# Your objective
From the line with "else if p = 0" through the line with "against a band entry. -/", repeat the entries verbatim, both end lines included, and add nothing.

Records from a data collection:
____________
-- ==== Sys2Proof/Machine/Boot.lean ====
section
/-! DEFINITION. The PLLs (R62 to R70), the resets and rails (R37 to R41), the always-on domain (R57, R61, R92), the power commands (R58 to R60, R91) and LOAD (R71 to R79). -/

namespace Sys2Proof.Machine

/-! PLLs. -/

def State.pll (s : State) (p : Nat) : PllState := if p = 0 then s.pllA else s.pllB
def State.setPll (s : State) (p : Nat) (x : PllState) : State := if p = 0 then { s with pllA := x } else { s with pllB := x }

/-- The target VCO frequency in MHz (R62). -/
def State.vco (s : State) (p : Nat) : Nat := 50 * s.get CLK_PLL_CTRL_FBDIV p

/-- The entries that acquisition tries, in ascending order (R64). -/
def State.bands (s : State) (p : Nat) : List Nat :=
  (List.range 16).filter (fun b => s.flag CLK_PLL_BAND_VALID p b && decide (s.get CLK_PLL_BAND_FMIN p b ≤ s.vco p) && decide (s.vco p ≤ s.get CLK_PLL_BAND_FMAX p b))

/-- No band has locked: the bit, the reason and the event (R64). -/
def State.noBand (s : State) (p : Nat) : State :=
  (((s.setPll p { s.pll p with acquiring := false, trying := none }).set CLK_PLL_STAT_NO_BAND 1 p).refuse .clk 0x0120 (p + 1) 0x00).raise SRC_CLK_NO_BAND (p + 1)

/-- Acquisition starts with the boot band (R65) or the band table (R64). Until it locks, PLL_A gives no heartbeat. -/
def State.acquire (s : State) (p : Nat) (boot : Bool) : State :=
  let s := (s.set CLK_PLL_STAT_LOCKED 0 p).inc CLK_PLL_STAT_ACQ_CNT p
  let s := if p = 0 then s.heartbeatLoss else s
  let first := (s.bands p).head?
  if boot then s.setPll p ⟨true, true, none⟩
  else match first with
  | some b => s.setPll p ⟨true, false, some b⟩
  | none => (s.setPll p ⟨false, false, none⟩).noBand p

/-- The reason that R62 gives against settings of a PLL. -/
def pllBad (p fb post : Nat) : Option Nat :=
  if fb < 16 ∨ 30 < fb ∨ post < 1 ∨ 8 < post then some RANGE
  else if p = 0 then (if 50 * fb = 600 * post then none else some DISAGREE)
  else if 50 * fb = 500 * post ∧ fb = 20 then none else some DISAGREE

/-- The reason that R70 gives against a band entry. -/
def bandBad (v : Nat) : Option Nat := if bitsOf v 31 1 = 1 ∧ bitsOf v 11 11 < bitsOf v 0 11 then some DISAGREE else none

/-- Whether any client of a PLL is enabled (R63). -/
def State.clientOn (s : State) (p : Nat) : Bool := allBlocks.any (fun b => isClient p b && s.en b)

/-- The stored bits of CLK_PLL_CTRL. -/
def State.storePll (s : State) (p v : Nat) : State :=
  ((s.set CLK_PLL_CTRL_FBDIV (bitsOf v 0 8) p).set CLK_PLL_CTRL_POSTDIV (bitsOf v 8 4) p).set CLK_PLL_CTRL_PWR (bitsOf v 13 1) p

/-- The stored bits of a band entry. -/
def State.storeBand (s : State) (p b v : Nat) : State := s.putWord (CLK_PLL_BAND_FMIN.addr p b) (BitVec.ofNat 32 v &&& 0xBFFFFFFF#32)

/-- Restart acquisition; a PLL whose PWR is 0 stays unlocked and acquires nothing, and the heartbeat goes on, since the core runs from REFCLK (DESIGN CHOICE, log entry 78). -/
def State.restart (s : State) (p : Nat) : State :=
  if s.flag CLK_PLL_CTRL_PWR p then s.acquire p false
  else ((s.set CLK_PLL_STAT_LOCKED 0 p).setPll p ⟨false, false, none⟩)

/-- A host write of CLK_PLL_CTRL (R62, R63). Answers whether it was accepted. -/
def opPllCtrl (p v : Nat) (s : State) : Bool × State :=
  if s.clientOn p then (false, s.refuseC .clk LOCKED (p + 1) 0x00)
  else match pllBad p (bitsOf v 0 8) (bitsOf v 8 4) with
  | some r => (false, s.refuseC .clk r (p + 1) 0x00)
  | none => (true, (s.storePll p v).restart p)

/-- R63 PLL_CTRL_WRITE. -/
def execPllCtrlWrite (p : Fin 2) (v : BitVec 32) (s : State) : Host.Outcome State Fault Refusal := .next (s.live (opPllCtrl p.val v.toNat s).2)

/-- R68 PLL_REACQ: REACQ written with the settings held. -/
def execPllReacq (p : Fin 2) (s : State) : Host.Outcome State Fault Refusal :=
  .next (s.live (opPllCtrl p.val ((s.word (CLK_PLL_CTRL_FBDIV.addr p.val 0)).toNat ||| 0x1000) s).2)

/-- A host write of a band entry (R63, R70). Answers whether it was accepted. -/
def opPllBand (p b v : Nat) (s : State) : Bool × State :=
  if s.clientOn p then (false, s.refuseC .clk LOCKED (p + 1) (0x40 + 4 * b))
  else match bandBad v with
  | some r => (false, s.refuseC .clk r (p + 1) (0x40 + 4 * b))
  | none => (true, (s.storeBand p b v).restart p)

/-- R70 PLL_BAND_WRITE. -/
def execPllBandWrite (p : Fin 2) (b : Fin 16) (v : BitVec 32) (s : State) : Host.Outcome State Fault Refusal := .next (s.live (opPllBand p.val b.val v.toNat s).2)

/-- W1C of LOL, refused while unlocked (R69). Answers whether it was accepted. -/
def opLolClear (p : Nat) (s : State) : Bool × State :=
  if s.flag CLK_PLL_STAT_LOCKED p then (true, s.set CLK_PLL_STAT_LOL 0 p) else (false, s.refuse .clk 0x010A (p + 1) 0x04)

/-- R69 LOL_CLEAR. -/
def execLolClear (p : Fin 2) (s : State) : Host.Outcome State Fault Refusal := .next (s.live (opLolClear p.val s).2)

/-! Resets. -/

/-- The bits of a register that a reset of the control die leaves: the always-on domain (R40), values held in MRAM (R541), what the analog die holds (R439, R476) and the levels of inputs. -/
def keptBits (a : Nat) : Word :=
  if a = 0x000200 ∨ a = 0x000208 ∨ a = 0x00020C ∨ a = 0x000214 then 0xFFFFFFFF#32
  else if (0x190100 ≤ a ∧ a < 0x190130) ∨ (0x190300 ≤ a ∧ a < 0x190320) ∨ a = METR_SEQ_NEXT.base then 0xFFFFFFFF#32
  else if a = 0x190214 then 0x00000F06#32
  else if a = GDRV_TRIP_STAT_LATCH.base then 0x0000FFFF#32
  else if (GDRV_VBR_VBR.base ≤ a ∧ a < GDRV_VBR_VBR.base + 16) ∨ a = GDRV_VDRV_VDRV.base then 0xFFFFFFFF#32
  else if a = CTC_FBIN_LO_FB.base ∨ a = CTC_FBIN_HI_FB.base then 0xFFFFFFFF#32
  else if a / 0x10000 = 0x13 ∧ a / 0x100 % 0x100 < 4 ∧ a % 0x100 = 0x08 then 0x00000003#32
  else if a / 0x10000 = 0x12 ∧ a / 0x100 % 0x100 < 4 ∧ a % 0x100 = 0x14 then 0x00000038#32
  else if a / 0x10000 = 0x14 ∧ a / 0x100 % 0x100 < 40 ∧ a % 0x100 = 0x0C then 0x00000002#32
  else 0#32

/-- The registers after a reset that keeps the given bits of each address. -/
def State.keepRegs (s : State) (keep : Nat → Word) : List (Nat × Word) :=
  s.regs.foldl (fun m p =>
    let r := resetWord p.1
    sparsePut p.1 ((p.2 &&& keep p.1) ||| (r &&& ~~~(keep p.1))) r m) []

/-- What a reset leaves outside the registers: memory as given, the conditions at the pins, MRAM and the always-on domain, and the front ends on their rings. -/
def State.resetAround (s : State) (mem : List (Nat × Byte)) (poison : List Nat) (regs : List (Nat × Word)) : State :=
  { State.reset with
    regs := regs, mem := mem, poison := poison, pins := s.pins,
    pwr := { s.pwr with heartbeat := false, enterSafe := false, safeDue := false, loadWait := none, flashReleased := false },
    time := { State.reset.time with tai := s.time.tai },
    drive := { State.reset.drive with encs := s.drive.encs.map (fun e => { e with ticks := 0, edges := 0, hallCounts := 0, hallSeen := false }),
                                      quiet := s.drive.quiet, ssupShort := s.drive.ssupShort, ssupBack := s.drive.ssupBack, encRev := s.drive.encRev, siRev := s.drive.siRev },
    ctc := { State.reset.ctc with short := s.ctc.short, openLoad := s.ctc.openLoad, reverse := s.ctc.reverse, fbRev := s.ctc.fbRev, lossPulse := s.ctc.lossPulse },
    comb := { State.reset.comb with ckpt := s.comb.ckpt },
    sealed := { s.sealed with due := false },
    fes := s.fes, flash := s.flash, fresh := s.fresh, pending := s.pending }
____________
# Result
  else if p = 0 then (if 50 * fb = 600 * post then none else some DISAGREE)
  else if 50 * fb = 500 * post ∧ fb = 20 then none else some DISAGREE

/-- The reason that R70 gives against a band entry. -/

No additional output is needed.